-- ==== Sys2Proof/Laws/PerInstr.lean ====
section
/-! SUPPORT. A statement made for every instruction, and its proof constructor by constructor: the encoding of an instruction has
the length its opcode byte announces (30_encoding.md R65). -/

namespace Sys2Proof.Laws.Encoding

/-- The bytes of an instruction are as many as its format has and as its opcode byte alone announces (R65, R66). -/
def Statement (i : Instr) : Prop :=
  (encode i).length = i.length ∧ lengthOf i.opcode = i.length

══════════════════════════════

> [What this task involves] Restate every record exactly, leaving nothing out.

> [Exercise result]
-- ==== Sys2Proof/Laws/PerInstr.lean ====
section
/-! SUPPORT. A statement made for every instruction, and its proof constructor by constructor: the encoding of an instruction has
the length its opcode byte announces (30_encoding.md R65). -/

namespace Sys2Proof.Laws.Encoding

/-- The bytes of an instruction are as many as its format has and as its opcode byte alone announces (R65, R66). -/
def Statement (i : Instr) : Prop :=
  (encode i).length = i.length ∧ lengthOf i.opcode = i.length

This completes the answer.